American Scientist

In the time it will take to read this article, at least two people in the United States will experience a heart attack. Although some patients recover, all survivors from a heart attack, also known as myocardial infarction, are left with damaged heart tissue that will never heal. As the rate of cardiovascular disease diagnoses continues to rise, the threat of irreversible damage from a heart attack looms for an increasing number of people. But a group of scientists in Germany may have uncovered a possible key to healing damaged hearts, and it lies in the energy we get from our food.

Metabolism, a series of chemical reactions that occurs in every cell of the body, converts nutrients into energy that cells can use to perform a variety of biological functions. And like the food it processes, metabolism can come in many different flavors, which depend on the cell type, its stage of development, and its condition. The cells of a fetus that divide and expand to grow into a new heart use a type of metabolism called glycolysis, which involves the splitting of sugar molecules. But after birth, the cells responsible for the muscle contraction and general function of the heart, called cardiomyocytes, shift from glycolysis to a process called fatty acid oxidation, in which lipid molecules essentially are broken apart to release energy. Once this change in metabolism occurs, cardiomyocytes lose the ability to divide and generate new heart tissue, leaving no method for repair if that tissue is damaged.

There may be a way for cardiomyocytes to return to their youth, however. Thomas Braun and A. Xuejun Yuan of the Max Planck Institute for Heart and Lung Research, along with their colleagues, recently reported in the journal Nature that when fatty acid oxidation is blocked in the cardiomyocytes of adult mice, the cells revert to the glycolysis they used before birth. With this change in metabolism, cardiomyocytes also regained the ability to regenerate and grow new heart tissue.

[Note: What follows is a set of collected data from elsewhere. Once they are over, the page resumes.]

-- ==== Sys2Proof/Laws/Memory.lean ====
section
/-! SUPPORT. The laws of memory: a read after a write, the canonical form under every memory operation, and what the block
operations and the range check can do. -/

namespace Sys2Proof.Machine

/-- An address below every listed one is unlisted. -/
theorem Memory.get_of_below (m : Memory) (a : Nat) (h : ∀ c ∈ m, a < c.1) : Memory.get m a = Memory.initialByte a := by
  induction m with
  | nil => rfl
  | cons c rest ih =>
    have hc := h c (by simp)
    simp only [Memory.get]
    rw [if_neg (by omega)]
    exact ih fun d hd => h d (by simp [hd])

/-- A write leaves every other address alone. -/
theorem Memory.get_put_ne (m : Memory) (a c : Nat) (b : Byte) (h : c ≠ a) :
    Memory.get (Memory.put m a b) c = Memory.get m c := by
  induction m with
  | nil =>
    simp only [Memory.put]
    split
    · rfl
    · simp [Memory.get, h.symm]
  | cons d rest ih =>
    simp only [Memory.put]
    have h' : a ≠ c := h.symm
    split_ifs <;> simp_all [Memory.get]

/-- A read after a write to the same address, in canonical memory. -/
theorem Memory.get_put_self (m : Memory) (a : Nat) (b : Byte) (hm : Memory.wf m) :
    Memory.get (Memory.put m a b) a = b := by
  induction m with
  | nil =>
    simp only [Memory.put]
    split
    · simp [Memory.get, *]
    · simp [Memory.get]
  | cons d rest ih =>
    obtain ⟨hs, hv⟩ := hm
    rw [List.pairwise_cons] at hs
    have hrest : Memory.wf rest := ⟨hs.2, fun c hc => hv c (by simp [hc])⟩
    simp only [Memory.put]
    split_ifs with h1 h2 h3 h4
    · subst h2
      exact Memory.get_of_below _ _ fun c hc => by
        rcases List.mem_cons.mp hc with rfl | hc
        · exact h1
        · have := hs.1 c hc; omega
    · simp [Memory.get]
    · subst h4
      exact Memory.get_of_below _ _ fun c hc => by have := hs.1 c hc; omega
    · simp [Memory.get]
    · simp only [Memory.get]
      rw [if_neg (by omega)]
      exact ih hrest

/-- What a write lists: the address written, or an entry that was there. -/
theorem Memory.mem_put (m : Memory) (a : Nat) (b : Byte) (c : Host.Cell) (h : c ∈ Memory.put m a b) :
    c = (a, b) ∧ b ≠ Memory.initialByte a ∨ c ∈ m := by
  induction m with
  | nil =>
    simp only [Memory.put] at h
    split at h <;> simp_all
  | cons d rest ih =>
    simp only [Memory.put] at h
    split_ifs at h with h1 h2 h3 h4
    · exact .inr h
    · rcases List.mem_cons.mp h with rfl | h
      · exact .inl ⟨rfl, h2⟩
      · exact .inr h
    · exact .inr (by simp [h])
    · rcases List.mem_cons.mp h with rfl | h
      · exact .inl ⟨rfl, h4⟩
      · exact .inr (by simp [h])
    · rcases List.mem_cons.mp h with rfl | h
      · exact .inr (by simp)
      · rcases ih h with h | h
        · exact .inl h
        · exact .inr (by simp [h])

/-- A write inside the address space keeps the canonical form. -/
theorem Memory.put_wf (m : Memory) (a : Nat) (b : Byte) (hm : Memory.wf m) (ha : a ≤ Config.addrMax) :
    Memory.wf (Memory.put m a b) := by
  refine ⟨?_, fun c hc => ?_⟩
  · obtain ⟨hs, -⟩ := hm
    induction m with
    | nil =>
      simp only [Memory.put]
      split <;> simp
    | cons d rest ih =>
      rw [List.pairwise_cons] at hs
      simp only [Memory.put]
      split_ifs with h1 h2 h3 h4
      · exact List.pairwise_cons.mpr hs
      · refine List.pairwise_cons.mpr ⟨fun c hc => ?_, List.pairwise_cons.mpr hs⟩
        rcases List.mem_cons.mp hc with rfl | hc
        · exact h1
        · have := hs.1 c hc; simp only; omega
      · exact hs.2
      · refine List.pairwise_cons.mpr ⟨fun c hc => ?_, hs.2⟩
        have := hs.1 c hc; simp only; omega
      · refine List.pairwise_cons.mpr ⟨fun c hc => ?_, ih hs.2⟩
        rcases Memory.mem_put _ _ _ _ hc with ⟨rfl, -⟩ | hc
        · simp only; omega
        · exact hs.1 c hc
  · rcases Memory.mem_put _ _ _ _ hc with ⟨rfl, hb⟩ | hc
    · exact ⟨ha, hb⟩
    · exact hm.2 c hc

/-- A block write leaves every address outside the block alone. -/
theorem Memory.get_putBlock_outside (m : Memory) (a c : Nat) (bs : List Byte) (h : c < a ∨ a + bs.length ≤ c) :
    Memory.get (Memory.putBlock m a bs) c = Memory.get m c := by
  induction bs generalizing m a with
  | nil => rfl
  | cons b bs ih =>
    simp only [List.length_cons] at h
    rw [Memory.putBlock, ih _ _ (by omega), Memory.get_put_ne _ _ _ _ (by omega)]

/-- A block write inside the address space keeps the canonical form. -/
theorem Memory.putBlock_wf (m : Memory) (a : Nat) (bs : List Byte) (hm : Memory.wf m)
    (h : a + bs.length ≤ Config.memSize) : Memory.wf (Memory.putBlock m a bs) := by
  induction bs generalizing m a with
  | nil => exact hm
  | cons b bs ih =>
    simp only [List.length_cons, Config.memSize] at h
    exact ih _ _ (Memory.put_wf _ _ _ hm (by simp only [Config.addrMax]; omega)) (by simp only [Config.memSize]; omega)

/-- A byte of the block reads as written. -/
theorem Memory.get_putBlock_inside (m : Memory) (a k : Nat) (bs : List Byte) (hm : Memory.wf m)
    (h : a + bs.length ≤ Config.memSize) (hk : k < bs.length) :
    Memory.get (Memory.putBlock m a bs) (a + k) = bs[k] := by
  induction bs generalizing m a k with
  | nil => simp at hk
  | cons b bs ih =>
    simp only [List.length_cons, Config.memSize] at h hk
    have hw := Memory.put_wf m a b hm (by simp only [Config.addrMax]; omega)
    cases k with
    | zero =>
      rw [Memory.putBlock, Memory.get_putBlock_outside _ _ _ _ (by omega)]
      exact Memory.get_put_self _ _ _ hm
    | succ k =>
      have := ih (Memory.put m a b) (a + 1) k hw (by simp only [Config.memSize]; omega) (by omega)
      rw [Memory.putBlock, show a + (k + 1) = a + 1 + k by omega, this]
      rfl

/-- What CheckRange (20_memory.md R41) can do: it passes exactly when nothing is accessed or the range ends inside memory. -/
theorem checkRange_eq (base : Word) (count : Nat) :
    checkRange base count =
      if count = 0 ∨ base.toNat + count ≤ Config.memSize then .ok () else .error .outOfBoundsAddress := by
  unfold checkRange Config.memSize Config.addrMax
  by_cases h : count = 0 ∨ base.toNat + count ≤ 4096
  · rw [if_pos h, if_neg (by omega)]
  · rw [if_neg h, if_pos (by omega)]

/-- A block read inside the address space answers the bytes in order. -/
theorem State.readBlock_ok (s : State) (a n : Nat) (h : a + n ≤ Config.memSize) :
    s.readBlock a n = .ok ((List.range n).map fun k => Memory.get s.mem (a + k)) := by
  induction n generalizing a with
  | zero => rfl
  | succ n ih =>
    simp only [Config.memSize] at h
    have h1 : ¬a > Config.addrMax := by simp only [Config.addrMax]; omega
    rw [State.readBlock, State.memRead, if_neg h1]
    simp only
    rw [ih (a + 1) (by simp only [Config.memSize]; omega), List.range_succ_eq_map]
    simp only [List.map_cons, List.map_map, Nat.add_zero, Except.ok.injEq, List.cons.injEq, true_and]
    refine List.map_congr_left fun k _ => ?_
    simp only [Function.comp, Nat.succ_eq_add_one]
    congr 1
    omega

/-- A block write inside the address space changes memory only. -/
theorem State.writeBlock_ok (s : State) (a : Nat) (bs : List Byte) (h : a + bs.length ≤ Config.memSize) :
    s.writeBlock a bs = .ok { s with mem := Memory.putBlock s.mem a bs } := by
  induction bs generalizing s a with
  | nil => rfl
  | cons b bs ih =>
    simp only [List.length_cons, Config.memSize] at h
    have h1 : ¬a > Config.addrMax := by simp only [Config.addrMax]; omega
    rw [State.writeBlock, State.memWrite, if_neg h1]
    simp only
    rw [ih _ (a + 1) (by simp only [Config.memSize]; omega)]
    rfl

/-- The fetch (20_memory.md R39) below 0xFFF answers the word at PC. -/
theorem State.fetch_ok (s : State) (h : s.pc.toNat ≤ 0xFFE) :
    s.fetch = .ok (wordOfBytes (Memory.get s.mem s.pc.toNat) (Memory.get s.mem (s.pc.toNat + 1))) := by
  unfold State.fetch Config.addrMax
  rw [if_neg (by omega)]

/-- The fetch above 0xFFE raises. -/
theorem State.fetch_error (s : State) (h : 0xFFE < s.pc.toNat) : s.fetch = .error .outOfBoundsAddress := by
  unfold State.fetch Config.addrMax
  rw [if_pos (by omega)]

/-- The number a word of two bytes stands for (20_memory.md R43: the first byte is the more significant). -/
theorem wordOfBytes_toNat (hi lo : Byte) : (wordOfBytes hi lo).toNat = 256 * hi.toNat + lo.toNat := by
  unfold wordOfBytes
  rw [BitVec.toNat_append, Nat.shiftLeft_eq, ← Nat.shiftLeft_eq, ← Nat.shiftLeft_add_eq_or_of_lt lo.isLt, Nat.shiftLeft_eq]
  omega

end Sys2Proof.Machine
end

To create this metabolic change in mice, Braun and Yuan’s team turned to genetics. They found that a gene called Cpt1b, which is associated with fatty acid oxidation, is increasingly active as cardiomyocytes mature and switch from glycolysis to fatty acid oxidation after birth. Following damage to mouse heart muscle, like that which occurs during a heart attack, the researchers deleted the Cpt1b gene from the cardiomyocytes, triggering a shift from fatty acid oxidation back to glycolysis. As a result, the mice showed signs of cardiac tissue regeneration and significant restoration of heart function, similar to what seen before the injury.

The group then investigated how this change in metabolism alters heart regeneration. “We really wanted to understand the underlying mechanism,” says Braun. “When you block fatty acid oxidation, why is it that the cardiomyocytes are now able to divide?” The answer was alpha-ketoglutarate, a member of a family of molecules known as keto acids that are important in metabolic processes. But alpha-ketoglutarate has a second job in the regulation and function of genes, including those that affect the ability of cardiomyocytes to mature and divide. These dual roles identify alpha-ketoglutarate as the link between cell metabolism and regeneration.

Although this study showed a promising treatment for mice, it’s a long way from a pharmaceutical option for human treatment. Drugs that inhibit Cpt1b exist, but similar enzymes, Cpt1a and Cpt1c, are also affected by these medications. As Braun recounts, “We tried that [and saw] a lot of liver damage. We couldn’t even do any regeneration experiments because the mice died rather quickly. So the challenge is to develop inhibitors that only inhibit Cpt1b.”

But new drugs are being discovered at an ever-increasing speed, so it may not be long until hypothetical Cpt1b-specific inhibitors become a reality for patients recovering from heart attacks. Further, Cpt1b has limited expression in other tissues, which leads Braun to believe that these potential drugs could be effective without harmful side effects. “This,” says Braun, “gives me a bit of optimism and hope.”